* Exercise
Using the data that follows, return exactly the lines from the one that contains "first).rate = s.rate := rfl" through the one that contains "first).cscEncoding = s.cscEncoding := rfl", ends included.

(Stored items)
+--
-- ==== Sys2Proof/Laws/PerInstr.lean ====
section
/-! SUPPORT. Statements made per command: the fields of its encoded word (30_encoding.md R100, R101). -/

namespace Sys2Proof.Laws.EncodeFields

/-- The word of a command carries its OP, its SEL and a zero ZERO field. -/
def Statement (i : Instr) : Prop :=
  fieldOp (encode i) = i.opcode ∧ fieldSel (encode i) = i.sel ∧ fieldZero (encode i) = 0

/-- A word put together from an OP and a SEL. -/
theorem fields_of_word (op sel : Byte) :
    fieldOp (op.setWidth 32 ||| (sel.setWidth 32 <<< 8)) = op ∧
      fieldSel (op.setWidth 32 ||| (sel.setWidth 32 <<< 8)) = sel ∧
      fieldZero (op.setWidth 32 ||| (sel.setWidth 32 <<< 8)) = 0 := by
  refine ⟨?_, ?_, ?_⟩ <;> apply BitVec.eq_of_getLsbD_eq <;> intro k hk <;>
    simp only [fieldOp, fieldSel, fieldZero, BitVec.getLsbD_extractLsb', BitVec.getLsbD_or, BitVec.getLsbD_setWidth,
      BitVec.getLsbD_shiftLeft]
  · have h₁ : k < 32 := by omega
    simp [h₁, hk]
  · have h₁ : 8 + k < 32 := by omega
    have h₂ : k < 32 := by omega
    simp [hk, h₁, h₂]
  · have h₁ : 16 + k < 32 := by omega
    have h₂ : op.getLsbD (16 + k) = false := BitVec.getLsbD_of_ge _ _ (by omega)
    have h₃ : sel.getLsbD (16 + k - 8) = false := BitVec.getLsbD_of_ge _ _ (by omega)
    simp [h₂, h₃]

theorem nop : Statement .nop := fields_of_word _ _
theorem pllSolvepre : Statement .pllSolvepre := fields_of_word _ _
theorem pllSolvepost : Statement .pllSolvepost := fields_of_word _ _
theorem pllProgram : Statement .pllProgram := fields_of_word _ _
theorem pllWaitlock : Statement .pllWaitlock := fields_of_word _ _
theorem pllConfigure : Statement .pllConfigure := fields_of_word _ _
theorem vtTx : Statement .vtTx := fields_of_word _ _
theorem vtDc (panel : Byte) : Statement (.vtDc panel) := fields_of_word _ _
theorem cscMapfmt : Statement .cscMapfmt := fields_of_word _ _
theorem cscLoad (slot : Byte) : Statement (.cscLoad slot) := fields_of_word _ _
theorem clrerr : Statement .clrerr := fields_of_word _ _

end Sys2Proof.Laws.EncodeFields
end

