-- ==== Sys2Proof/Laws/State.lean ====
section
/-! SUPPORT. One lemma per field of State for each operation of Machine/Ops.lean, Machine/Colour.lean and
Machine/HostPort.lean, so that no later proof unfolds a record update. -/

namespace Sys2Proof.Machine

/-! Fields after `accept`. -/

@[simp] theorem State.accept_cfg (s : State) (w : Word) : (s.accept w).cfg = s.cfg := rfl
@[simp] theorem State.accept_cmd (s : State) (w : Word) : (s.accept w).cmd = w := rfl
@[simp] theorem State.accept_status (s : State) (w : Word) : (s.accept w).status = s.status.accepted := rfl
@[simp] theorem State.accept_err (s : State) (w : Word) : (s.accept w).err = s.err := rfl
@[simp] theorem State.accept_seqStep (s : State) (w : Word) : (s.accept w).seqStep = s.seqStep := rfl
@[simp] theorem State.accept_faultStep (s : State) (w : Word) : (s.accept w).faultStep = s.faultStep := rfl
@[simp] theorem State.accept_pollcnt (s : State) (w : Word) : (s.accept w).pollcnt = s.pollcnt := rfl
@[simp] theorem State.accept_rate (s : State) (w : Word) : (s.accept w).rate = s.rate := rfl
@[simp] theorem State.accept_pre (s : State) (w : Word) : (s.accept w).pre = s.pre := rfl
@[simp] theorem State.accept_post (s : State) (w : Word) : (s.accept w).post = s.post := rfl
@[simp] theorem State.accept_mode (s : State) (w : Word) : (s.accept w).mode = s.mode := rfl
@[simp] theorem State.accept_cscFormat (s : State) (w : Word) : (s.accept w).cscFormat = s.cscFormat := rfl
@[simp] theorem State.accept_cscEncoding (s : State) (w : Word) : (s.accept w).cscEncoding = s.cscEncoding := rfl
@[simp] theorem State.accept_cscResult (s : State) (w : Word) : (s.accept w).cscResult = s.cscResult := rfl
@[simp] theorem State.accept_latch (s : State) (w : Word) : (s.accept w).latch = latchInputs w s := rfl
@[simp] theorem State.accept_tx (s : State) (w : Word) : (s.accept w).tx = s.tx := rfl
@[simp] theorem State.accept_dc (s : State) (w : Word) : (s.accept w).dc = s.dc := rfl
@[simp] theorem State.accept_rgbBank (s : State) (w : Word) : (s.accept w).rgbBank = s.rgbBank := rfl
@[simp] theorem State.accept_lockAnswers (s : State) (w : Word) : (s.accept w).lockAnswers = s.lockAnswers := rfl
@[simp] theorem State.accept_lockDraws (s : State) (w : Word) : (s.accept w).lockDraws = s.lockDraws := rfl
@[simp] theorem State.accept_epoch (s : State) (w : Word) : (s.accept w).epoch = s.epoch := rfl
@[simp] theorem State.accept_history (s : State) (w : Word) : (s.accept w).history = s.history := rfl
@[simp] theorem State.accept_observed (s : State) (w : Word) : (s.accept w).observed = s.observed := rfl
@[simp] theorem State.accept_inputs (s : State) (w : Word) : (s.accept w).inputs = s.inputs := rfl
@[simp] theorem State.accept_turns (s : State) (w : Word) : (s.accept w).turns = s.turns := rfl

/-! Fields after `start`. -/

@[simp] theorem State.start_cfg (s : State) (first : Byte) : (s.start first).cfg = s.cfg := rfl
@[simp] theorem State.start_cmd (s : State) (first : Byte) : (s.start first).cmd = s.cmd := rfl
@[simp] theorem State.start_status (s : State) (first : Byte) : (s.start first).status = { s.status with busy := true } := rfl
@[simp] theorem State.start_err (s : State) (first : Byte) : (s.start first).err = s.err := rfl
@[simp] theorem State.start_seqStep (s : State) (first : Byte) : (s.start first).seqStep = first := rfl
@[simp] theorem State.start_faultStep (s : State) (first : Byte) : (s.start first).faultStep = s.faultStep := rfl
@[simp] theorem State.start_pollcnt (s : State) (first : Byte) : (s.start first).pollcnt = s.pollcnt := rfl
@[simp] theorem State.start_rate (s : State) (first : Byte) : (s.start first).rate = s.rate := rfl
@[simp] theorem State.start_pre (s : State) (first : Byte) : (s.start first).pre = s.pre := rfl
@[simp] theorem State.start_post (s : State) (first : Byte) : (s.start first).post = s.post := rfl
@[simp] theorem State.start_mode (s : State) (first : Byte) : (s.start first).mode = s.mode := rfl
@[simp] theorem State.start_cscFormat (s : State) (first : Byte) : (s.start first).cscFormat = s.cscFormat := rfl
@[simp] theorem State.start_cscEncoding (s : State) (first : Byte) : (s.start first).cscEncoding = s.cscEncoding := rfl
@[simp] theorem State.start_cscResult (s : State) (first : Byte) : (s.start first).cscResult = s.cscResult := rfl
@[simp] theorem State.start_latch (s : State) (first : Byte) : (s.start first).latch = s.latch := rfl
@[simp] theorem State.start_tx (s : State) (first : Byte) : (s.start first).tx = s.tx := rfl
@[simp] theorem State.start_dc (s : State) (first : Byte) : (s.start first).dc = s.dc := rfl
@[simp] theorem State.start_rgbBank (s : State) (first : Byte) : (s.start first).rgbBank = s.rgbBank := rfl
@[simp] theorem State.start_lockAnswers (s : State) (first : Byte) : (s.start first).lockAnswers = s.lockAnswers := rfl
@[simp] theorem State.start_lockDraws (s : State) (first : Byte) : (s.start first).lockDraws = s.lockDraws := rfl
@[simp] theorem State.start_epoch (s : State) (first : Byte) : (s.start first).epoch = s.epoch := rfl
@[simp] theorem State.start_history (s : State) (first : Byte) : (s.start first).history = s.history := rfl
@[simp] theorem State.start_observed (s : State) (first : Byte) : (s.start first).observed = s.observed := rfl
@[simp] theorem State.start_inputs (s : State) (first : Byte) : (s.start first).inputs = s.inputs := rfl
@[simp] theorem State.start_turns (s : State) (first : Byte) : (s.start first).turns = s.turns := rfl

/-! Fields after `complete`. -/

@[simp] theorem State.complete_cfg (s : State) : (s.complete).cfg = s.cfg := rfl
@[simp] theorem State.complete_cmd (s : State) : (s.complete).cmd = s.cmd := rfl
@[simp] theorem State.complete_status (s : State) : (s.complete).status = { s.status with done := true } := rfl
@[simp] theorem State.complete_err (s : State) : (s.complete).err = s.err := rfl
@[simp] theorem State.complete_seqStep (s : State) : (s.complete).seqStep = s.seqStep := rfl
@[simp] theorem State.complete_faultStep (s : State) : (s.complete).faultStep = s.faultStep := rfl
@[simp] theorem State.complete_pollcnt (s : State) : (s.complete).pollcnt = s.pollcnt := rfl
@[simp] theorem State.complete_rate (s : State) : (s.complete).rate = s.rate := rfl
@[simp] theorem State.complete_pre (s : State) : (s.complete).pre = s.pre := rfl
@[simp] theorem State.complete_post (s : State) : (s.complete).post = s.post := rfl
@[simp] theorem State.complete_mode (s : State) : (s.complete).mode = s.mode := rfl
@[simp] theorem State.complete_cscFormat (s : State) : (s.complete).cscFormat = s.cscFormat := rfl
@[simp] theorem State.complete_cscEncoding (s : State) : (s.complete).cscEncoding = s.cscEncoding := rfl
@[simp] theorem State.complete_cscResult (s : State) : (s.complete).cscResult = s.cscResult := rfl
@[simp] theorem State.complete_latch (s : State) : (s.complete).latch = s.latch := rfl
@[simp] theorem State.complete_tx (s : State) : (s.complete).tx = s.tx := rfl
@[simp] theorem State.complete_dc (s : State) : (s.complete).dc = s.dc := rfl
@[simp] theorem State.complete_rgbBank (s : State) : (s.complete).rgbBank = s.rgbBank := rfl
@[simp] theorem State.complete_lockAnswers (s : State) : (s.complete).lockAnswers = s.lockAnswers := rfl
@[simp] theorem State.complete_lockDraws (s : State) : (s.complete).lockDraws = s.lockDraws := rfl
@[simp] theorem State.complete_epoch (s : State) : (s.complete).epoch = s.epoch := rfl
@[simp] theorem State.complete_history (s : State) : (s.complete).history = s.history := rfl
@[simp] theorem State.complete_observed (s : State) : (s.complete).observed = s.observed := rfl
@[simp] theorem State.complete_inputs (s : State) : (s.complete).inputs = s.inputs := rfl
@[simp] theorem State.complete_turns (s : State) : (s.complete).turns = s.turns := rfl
+--
* Exercise response
@[simp] theorem State.start_rate (s : State) (first : Byte) : (s.start first).rate = s.rate := rfl
@[simp] theorem State.start_pre (s : State) (first : Byte) : (s.start first).pre = s.pre := rfl
@[simp] theorem State.start_post (s : State) (first : Byte) : (s.start first).post = s.post := rfl
@[simp] theorem State.start_mode (s : State) (first : Byte) : (s.start first).mode = s.mode := rfl
@[simp] theorem State.start_cscFormat (s : State) (first : Byte) : (s.start first).cscFormat = s.cscFormat := rfl
@[simp] theorem State.start_cscEncoding (s : State) (first : Byte) : (s.start first).cscEncoding = s.cscEncoding := rfl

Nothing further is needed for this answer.